## Records shown
..........

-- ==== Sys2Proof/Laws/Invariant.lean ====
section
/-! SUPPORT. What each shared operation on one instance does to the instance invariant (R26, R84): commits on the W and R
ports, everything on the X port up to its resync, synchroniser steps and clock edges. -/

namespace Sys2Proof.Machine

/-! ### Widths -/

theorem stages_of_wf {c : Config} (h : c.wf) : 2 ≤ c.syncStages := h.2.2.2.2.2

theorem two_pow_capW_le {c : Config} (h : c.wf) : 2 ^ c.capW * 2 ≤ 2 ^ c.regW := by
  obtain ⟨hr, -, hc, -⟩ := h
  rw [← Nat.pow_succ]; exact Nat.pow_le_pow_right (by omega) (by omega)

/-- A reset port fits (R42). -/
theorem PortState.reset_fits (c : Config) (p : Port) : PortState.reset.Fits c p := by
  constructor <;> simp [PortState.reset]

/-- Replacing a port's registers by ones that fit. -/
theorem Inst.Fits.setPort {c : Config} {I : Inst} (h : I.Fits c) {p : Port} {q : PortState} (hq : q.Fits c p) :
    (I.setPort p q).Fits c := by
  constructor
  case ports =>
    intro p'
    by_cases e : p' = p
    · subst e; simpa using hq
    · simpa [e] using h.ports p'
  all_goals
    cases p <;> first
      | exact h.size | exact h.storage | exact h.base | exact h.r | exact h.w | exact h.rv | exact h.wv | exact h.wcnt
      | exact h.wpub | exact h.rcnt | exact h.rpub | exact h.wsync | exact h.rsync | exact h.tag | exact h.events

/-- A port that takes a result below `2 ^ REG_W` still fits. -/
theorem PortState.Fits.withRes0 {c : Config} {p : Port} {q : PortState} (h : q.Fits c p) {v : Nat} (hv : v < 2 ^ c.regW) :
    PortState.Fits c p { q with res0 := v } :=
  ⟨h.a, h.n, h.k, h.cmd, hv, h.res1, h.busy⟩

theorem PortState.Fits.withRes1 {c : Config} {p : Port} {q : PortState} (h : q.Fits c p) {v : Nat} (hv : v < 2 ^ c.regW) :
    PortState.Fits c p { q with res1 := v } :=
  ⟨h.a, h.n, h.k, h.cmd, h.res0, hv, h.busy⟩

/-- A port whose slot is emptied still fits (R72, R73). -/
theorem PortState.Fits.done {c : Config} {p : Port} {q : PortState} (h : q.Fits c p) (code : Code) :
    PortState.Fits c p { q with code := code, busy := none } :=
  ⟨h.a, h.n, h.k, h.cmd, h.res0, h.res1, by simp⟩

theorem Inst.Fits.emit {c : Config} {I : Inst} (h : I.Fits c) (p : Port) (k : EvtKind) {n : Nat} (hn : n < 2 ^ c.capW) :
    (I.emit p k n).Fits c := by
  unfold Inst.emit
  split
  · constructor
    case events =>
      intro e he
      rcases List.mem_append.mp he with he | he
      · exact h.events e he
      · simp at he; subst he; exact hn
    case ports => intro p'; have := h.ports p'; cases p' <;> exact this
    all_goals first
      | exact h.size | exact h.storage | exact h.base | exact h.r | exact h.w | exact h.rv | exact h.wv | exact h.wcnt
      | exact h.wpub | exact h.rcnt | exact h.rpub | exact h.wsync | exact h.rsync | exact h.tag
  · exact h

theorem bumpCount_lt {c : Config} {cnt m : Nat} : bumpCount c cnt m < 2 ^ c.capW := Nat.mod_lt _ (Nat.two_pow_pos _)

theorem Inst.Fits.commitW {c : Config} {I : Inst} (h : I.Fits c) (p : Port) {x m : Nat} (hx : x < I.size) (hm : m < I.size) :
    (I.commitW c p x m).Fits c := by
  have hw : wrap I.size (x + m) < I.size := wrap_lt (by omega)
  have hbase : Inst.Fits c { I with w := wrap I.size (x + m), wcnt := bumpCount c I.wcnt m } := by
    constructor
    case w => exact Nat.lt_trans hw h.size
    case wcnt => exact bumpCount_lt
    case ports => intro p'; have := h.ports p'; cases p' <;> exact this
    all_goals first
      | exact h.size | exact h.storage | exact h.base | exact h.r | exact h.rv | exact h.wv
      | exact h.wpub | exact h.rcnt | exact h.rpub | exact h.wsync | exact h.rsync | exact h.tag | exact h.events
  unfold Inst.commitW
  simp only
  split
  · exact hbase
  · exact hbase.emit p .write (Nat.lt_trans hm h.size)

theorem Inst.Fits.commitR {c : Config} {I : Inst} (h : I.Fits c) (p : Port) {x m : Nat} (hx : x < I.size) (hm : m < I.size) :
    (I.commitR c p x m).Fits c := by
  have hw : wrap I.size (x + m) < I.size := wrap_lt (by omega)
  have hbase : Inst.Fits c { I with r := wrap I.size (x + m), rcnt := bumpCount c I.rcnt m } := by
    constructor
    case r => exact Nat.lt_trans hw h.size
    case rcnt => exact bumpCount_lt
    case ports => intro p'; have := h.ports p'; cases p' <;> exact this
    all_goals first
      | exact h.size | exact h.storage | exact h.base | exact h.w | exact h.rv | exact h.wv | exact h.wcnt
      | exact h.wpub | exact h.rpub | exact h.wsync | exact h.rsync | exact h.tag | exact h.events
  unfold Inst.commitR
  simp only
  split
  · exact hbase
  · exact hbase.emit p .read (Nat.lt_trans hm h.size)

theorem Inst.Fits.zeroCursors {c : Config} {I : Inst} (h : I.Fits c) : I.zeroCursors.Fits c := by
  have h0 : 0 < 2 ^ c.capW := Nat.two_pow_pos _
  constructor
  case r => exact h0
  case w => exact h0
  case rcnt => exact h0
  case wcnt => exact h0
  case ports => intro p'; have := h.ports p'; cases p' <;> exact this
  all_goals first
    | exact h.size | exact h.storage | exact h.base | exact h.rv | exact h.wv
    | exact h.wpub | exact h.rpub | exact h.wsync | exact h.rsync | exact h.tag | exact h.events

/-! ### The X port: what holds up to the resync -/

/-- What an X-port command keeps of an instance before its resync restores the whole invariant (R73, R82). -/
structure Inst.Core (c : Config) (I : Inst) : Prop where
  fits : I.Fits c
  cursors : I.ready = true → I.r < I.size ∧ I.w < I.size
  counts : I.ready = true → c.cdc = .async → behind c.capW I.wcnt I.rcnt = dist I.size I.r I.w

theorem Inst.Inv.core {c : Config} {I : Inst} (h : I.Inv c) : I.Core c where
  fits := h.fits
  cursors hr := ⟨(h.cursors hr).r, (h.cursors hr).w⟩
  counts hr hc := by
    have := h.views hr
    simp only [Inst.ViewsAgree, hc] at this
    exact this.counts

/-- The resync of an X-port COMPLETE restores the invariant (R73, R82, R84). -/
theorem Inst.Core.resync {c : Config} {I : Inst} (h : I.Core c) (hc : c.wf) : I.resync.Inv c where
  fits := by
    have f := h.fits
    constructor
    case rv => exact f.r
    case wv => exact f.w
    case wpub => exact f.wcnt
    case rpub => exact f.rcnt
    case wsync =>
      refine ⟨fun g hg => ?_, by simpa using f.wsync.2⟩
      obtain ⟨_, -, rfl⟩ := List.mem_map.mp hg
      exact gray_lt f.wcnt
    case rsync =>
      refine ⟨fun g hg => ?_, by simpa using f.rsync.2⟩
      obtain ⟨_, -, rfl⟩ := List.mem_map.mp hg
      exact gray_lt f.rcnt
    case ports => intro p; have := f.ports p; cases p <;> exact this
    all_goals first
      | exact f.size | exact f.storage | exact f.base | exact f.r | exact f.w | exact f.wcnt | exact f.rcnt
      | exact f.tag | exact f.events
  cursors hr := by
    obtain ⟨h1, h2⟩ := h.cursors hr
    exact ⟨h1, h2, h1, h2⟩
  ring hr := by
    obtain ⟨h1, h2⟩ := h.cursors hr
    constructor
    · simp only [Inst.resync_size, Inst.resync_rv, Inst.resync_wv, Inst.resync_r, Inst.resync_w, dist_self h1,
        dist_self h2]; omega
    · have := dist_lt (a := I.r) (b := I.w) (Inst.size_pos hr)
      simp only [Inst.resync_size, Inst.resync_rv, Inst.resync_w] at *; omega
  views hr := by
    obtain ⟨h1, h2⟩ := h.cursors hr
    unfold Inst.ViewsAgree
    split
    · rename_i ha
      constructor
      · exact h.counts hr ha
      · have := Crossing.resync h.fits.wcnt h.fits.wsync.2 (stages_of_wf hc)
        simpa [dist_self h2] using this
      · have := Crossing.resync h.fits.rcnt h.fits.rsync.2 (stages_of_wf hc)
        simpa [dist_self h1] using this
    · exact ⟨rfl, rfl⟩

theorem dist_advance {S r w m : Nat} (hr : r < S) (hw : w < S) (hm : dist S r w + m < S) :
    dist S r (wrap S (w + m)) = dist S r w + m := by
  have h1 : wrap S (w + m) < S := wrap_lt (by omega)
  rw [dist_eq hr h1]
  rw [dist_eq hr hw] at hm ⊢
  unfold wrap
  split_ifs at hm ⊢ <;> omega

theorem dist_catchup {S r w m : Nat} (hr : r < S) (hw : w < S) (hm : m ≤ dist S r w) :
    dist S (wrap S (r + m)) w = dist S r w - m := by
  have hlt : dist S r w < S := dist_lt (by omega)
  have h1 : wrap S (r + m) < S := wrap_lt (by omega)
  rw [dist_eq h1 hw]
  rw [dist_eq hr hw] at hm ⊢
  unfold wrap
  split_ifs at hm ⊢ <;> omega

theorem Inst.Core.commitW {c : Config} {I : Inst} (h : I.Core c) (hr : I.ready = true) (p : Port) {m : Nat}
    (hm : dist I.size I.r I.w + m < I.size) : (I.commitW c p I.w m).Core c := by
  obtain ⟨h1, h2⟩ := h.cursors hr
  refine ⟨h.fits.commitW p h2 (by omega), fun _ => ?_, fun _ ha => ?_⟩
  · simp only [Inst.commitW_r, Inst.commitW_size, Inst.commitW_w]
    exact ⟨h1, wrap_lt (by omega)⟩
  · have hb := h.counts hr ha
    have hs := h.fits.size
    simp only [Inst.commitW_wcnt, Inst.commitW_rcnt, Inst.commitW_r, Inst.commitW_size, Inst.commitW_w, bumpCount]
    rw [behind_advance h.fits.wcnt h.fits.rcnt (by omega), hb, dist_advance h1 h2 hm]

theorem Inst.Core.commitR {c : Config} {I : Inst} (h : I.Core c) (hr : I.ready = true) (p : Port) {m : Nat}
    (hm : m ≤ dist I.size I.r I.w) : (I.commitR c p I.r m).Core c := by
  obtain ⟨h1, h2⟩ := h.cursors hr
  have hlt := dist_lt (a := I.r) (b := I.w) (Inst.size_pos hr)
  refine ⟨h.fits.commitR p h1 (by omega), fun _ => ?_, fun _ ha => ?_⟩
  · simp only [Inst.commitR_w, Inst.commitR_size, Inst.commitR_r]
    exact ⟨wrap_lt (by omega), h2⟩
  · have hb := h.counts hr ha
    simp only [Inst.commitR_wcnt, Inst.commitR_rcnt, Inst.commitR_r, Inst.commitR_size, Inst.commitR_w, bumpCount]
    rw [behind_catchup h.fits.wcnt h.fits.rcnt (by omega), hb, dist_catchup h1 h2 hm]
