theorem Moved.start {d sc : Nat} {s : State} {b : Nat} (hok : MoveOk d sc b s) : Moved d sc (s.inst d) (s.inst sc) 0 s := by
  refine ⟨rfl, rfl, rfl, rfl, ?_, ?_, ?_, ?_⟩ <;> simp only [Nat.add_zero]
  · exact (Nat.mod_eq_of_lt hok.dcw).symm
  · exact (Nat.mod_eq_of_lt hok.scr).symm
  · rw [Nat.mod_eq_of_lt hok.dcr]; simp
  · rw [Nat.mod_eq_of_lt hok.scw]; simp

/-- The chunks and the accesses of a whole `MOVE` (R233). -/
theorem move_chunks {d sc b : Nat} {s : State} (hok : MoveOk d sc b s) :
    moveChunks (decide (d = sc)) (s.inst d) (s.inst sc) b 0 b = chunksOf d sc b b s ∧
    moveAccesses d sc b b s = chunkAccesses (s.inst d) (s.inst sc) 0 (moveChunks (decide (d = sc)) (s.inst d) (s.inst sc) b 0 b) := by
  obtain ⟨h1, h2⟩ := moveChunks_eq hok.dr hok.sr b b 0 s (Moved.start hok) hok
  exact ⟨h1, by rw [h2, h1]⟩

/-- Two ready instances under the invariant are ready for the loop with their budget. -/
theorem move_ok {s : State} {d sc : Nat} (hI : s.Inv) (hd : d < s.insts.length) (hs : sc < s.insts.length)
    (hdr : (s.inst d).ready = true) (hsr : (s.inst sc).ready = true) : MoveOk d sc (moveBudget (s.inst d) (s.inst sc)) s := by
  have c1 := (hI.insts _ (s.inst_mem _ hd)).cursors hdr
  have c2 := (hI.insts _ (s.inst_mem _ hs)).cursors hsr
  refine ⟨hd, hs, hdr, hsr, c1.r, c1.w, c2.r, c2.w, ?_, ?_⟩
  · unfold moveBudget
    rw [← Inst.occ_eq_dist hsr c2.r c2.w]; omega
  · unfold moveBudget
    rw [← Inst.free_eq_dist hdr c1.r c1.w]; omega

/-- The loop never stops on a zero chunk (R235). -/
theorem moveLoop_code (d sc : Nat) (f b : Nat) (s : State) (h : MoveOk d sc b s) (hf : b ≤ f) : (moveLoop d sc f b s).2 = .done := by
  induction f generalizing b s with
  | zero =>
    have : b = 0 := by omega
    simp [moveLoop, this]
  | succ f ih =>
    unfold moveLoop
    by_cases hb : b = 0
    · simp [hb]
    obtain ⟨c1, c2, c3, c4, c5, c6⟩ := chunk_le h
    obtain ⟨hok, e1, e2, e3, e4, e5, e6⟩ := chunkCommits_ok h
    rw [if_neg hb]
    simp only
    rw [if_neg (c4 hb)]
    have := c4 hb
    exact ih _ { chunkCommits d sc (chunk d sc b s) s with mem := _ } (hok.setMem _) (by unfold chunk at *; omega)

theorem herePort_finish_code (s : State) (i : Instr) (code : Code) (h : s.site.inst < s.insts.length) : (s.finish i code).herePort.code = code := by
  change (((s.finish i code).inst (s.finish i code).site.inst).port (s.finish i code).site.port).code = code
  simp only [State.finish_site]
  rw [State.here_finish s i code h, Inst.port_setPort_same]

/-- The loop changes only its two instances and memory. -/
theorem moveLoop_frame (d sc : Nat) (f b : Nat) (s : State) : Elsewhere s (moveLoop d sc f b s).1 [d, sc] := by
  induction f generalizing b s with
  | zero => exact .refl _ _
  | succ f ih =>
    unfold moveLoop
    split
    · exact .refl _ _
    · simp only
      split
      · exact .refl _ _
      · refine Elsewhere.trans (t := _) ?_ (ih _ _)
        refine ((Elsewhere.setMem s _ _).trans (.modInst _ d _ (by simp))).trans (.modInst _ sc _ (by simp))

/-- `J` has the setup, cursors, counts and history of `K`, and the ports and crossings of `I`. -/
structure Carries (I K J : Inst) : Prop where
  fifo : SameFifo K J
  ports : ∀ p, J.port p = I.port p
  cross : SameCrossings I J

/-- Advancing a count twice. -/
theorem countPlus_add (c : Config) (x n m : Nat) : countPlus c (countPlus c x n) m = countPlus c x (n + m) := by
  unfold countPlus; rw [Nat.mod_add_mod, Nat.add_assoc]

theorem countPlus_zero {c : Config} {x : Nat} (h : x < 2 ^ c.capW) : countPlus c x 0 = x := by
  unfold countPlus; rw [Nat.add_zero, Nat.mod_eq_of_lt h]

..........

## Goal of the exercise
Word for word, restate the lines above from the line containing "cursors hr := ⟨(h.cursors" through the line containing "case wsync =>", with both included and nothing else.

## Your response
  cursors hr := ⟨(h.cursors hr).r, (h.cursors hr).w⟩
  counts hr hc := by
    have := h.views hr
    simp only [Inst.ViewsAgree, hc] at this
    exact this.counts

/-- The resync of an X-port COMPLETE restores the invariant (R73, R82, R84). -/
theorem Inst.Core.resync {c : Config} {I : Inst} (h : I.Core c) (hc : c.wf) : I.resync.Inv c where
  fits := by
    have f := h.fits
    constructor
    case rv => exact f.r
    case wv => exact f.w
    case wpub => exact f.wcnt
    case rpub => exact f.rcnt
    case wsync =>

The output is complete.